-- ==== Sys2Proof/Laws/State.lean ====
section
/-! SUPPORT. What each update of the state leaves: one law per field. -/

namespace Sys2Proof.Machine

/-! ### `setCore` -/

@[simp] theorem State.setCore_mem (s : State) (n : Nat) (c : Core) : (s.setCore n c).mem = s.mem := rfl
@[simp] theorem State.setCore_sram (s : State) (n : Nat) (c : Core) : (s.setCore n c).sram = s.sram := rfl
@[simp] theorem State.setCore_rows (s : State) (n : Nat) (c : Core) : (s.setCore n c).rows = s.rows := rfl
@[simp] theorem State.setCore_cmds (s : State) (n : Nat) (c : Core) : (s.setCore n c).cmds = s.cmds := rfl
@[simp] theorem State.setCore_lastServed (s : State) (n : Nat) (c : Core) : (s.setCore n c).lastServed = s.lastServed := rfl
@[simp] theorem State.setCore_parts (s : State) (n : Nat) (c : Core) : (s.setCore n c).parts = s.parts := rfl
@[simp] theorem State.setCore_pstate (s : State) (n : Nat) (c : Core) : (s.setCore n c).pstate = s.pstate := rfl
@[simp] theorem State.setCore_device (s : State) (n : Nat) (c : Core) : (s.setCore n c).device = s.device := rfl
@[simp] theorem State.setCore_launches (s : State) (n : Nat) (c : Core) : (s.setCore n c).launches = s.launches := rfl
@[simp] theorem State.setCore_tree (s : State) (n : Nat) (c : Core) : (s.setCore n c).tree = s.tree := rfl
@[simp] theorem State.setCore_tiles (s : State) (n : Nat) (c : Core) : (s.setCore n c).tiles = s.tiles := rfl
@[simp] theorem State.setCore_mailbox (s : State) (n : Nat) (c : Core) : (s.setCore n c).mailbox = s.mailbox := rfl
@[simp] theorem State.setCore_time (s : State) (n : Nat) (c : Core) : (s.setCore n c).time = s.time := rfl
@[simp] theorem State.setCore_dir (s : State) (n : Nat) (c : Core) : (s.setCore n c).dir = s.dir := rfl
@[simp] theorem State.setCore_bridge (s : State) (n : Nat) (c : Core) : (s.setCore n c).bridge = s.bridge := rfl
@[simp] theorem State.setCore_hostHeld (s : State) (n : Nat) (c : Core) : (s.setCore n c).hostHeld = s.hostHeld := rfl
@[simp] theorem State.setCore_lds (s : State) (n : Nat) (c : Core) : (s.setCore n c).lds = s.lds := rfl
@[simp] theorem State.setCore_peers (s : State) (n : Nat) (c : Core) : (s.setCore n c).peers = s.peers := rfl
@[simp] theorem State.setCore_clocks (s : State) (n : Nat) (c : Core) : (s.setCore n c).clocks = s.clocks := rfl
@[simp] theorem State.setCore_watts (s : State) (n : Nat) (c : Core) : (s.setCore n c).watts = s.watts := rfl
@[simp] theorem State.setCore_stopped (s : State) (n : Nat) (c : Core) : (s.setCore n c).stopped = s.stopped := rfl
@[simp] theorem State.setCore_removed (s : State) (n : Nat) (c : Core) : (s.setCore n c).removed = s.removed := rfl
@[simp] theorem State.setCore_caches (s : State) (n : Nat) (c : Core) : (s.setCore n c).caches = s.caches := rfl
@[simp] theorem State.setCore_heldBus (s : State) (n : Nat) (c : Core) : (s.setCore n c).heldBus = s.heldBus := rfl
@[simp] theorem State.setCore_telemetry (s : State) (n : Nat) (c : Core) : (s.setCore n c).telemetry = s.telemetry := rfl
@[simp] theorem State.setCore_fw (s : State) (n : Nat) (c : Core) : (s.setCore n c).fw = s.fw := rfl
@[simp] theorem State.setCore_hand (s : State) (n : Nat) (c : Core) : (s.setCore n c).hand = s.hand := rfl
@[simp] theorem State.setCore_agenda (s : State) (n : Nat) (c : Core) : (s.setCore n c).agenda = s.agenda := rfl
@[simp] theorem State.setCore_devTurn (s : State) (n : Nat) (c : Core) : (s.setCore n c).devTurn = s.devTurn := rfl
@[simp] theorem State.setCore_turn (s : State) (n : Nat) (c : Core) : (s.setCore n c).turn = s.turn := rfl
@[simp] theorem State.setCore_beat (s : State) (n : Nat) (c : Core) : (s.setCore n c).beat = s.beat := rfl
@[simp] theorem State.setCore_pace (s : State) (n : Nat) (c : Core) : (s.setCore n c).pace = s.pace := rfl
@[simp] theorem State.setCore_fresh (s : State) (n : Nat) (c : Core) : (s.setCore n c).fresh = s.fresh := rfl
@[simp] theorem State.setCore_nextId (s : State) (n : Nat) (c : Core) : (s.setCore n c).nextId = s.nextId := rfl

==

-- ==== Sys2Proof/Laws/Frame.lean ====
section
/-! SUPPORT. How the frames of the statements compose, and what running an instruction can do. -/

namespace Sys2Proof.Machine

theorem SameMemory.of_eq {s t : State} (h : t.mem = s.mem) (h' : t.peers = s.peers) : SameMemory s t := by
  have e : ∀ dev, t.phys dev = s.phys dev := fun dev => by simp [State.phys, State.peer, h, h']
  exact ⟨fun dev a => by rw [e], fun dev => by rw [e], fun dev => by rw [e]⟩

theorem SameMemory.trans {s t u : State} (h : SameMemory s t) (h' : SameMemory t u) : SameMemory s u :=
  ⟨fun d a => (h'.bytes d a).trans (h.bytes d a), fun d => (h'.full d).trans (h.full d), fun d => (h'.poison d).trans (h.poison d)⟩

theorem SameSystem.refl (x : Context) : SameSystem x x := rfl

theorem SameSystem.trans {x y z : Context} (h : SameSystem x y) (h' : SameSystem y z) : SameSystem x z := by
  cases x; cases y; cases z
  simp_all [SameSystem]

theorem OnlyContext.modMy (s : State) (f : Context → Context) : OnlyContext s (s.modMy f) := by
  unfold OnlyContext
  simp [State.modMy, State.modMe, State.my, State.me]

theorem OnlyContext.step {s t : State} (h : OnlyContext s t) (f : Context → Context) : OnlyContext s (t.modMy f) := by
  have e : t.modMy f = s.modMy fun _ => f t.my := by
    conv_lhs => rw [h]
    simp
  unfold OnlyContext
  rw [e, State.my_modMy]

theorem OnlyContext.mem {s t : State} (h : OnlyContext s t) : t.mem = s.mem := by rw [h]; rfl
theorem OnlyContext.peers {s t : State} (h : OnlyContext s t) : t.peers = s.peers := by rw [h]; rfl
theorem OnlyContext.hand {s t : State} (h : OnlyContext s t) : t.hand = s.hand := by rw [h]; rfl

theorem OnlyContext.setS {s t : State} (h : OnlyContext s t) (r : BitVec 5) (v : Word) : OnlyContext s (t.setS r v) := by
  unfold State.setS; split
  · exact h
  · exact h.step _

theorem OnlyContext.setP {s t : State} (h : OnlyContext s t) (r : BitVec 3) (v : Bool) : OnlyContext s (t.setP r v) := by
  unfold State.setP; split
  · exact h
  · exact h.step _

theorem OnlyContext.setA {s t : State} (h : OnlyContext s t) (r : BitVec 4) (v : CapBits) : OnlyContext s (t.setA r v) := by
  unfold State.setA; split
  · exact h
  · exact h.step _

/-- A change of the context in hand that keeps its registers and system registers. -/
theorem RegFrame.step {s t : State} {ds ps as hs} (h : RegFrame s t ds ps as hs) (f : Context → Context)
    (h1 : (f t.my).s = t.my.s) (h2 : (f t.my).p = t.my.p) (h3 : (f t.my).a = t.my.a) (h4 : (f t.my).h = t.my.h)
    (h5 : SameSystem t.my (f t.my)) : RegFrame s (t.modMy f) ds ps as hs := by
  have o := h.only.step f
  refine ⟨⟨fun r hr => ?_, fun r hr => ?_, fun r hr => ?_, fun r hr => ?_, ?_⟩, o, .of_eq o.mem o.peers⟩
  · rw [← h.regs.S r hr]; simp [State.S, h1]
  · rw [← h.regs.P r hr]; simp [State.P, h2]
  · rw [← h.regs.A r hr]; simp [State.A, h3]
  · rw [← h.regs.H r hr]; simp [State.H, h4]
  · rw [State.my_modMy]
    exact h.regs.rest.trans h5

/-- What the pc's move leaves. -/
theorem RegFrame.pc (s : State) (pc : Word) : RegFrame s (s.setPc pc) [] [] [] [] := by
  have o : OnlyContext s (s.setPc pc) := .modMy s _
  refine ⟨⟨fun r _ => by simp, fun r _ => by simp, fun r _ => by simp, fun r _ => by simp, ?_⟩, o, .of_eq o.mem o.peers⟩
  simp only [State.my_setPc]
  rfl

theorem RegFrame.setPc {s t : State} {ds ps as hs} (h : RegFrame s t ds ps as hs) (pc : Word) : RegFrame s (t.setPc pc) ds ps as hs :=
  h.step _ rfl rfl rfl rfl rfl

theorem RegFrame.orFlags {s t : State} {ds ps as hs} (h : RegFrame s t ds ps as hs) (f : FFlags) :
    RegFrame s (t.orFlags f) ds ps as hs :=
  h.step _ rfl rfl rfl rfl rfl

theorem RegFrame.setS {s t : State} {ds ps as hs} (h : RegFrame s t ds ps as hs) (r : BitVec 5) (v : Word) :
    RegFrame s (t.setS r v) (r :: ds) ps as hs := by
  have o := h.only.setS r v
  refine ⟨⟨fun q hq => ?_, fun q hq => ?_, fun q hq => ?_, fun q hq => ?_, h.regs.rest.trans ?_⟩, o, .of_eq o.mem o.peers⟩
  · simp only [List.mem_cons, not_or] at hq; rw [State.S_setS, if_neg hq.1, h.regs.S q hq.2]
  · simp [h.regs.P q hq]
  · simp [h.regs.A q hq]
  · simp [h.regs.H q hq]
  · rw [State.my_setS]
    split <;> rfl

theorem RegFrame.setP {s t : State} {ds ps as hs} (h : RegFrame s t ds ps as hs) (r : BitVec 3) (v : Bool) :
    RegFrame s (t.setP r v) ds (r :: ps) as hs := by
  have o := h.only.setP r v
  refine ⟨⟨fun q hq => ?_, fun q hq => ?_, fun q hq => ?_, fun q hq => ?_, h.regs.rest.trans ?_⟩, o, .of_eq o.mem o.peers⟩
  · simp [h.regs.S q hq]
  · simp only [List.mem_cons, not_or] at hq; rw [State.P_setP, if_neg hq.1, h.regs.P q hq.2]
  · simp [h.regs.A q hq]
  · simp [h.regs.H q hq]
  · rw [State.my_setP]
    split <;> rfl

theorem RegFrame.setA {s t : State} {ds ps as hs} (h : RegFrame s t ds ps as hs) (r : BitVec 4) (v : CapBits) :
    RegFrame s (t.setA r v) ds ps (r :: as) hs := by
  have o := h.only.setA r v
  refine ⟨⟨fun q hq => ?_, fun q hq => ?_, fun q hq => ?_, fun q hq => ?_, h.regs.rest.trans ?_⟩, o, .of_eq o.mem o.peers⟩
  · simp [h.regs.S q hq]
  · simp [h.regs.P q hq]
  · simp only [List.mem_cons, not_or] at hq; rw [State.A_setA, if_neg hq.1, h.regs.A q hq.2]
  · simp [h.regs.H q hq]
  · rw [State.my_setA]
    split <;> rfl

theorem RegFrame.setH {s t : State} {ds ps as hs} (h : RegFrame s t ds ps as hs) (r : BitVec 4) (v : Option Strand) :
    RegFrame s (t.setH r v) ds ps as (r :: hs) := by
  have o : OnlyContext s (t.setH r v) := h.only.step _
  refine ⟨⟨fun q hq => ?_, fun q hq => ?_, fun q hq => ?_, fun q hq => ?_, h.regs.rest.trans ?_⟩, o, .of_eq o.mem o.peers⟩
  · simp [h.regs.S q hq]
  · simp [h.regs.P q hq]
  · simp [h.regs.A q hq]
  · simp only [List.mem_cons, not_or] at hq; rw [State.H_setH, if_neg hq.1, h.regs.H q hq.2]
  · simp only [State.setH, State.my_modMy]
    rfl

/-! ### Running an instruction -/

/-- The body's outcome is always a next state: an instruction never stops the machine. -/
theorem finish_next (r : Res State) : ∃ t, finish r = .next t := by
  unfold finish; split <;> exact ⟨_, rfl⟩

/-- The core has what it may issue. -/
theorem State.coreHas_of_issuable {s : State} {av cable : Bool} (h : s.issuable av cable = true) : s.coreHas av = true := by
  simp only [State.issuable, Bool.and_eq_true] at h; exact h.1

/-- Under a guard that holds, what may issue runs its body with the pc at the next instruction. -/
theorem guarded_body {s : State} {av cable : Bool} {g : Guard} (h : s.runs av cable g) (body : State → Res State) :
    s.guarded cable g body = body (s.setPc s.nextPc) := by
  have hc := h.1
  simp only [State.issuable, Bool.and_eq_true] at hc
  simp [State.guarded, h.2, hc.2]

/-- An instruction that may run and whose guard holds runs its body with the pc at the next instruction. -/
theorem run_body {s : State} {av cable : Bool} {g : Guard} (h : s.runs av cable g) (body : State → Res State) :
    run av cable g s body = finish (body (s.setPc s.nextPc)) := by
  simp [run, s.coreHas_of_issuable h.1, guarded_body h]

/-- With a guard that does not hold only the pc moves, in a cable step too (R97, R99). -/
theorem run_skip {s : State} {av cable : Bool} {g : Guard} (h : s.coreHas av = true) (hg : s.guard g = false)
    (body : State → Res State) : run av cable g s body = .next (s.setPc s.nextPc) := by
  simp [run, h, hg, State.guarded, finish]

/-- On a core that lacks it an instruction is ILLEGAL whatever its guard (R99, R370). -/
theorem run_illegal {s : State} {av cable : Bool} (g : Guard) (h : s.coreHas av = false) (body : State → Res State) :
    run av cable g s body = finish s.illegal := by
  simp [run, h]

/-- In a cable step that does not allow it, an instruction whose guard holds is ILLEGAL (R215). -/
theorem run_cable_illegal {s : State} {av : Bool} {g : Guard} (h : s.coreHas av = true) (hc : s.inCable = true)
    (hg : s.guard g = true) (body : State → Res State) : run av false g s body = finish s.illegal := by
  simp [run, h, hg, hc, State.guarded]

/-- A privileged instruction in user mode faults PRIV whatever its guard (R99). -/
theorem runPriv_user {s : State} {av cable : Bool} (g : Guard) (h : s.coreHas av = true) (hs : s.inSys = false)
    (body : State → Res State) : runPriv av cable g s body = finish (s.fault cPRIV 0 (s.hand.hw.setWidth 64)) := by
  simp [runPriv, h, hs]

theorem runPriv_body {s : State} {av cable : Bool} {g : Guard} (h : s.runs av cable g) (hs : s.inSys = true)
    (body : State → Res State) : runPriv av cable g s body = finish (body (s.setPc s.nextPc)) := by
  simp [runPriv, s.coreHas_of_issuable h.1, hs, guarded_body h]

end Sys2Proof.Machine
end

→ **WHAT IS REQUIRED**
Reproduce exactly, and with no other material, the lines between those holding "s.hand := rfl" and "s.nextId := rfl", inclusive.

→ **RESULT OF THE TASK**
@[simp] theorem State.setCore_hand (s : State) (n : Nat) (c : Core) : (s.setCore n c).hand = s.hand := rfl
@[simp] theorem State.setCore_agenda (s : State) (n : Nat) (c : Core) : (s.setCore n c).agenda = s.agenda := rfl
@[simp] theorem State.setCore_devTurn (s : State) (n : Nat) (c : Core) : (s.setCore n c).devTurn = s.devTurn := rfl
@[simp] theorem State.setCore_turn (s : State) (n : Nat) (c : Core) : (s.setCore n c).turn = s.turn := rfl
@[simp] theorem State.setCore_beat (s : State) (n : Nat) (c : Core) : (s.setCore n c).beat = s.beat := rfl
@[simp] theorem State.setCore_pace (s : State) (n : Nat) (c : Core) : (s.setCore n c).pace = s.pace := rfl
@[simp] theorem State.setCore_fresh (s : State) (n : Nat) (c : Core) : (s.setCore n c).fresh = s.fresh := rfl
@[simp] theorem State.setCore_nextId (s : State) (n : Nat) (c : Core) : (s.setCore n c).nextId = s.nextId := rfl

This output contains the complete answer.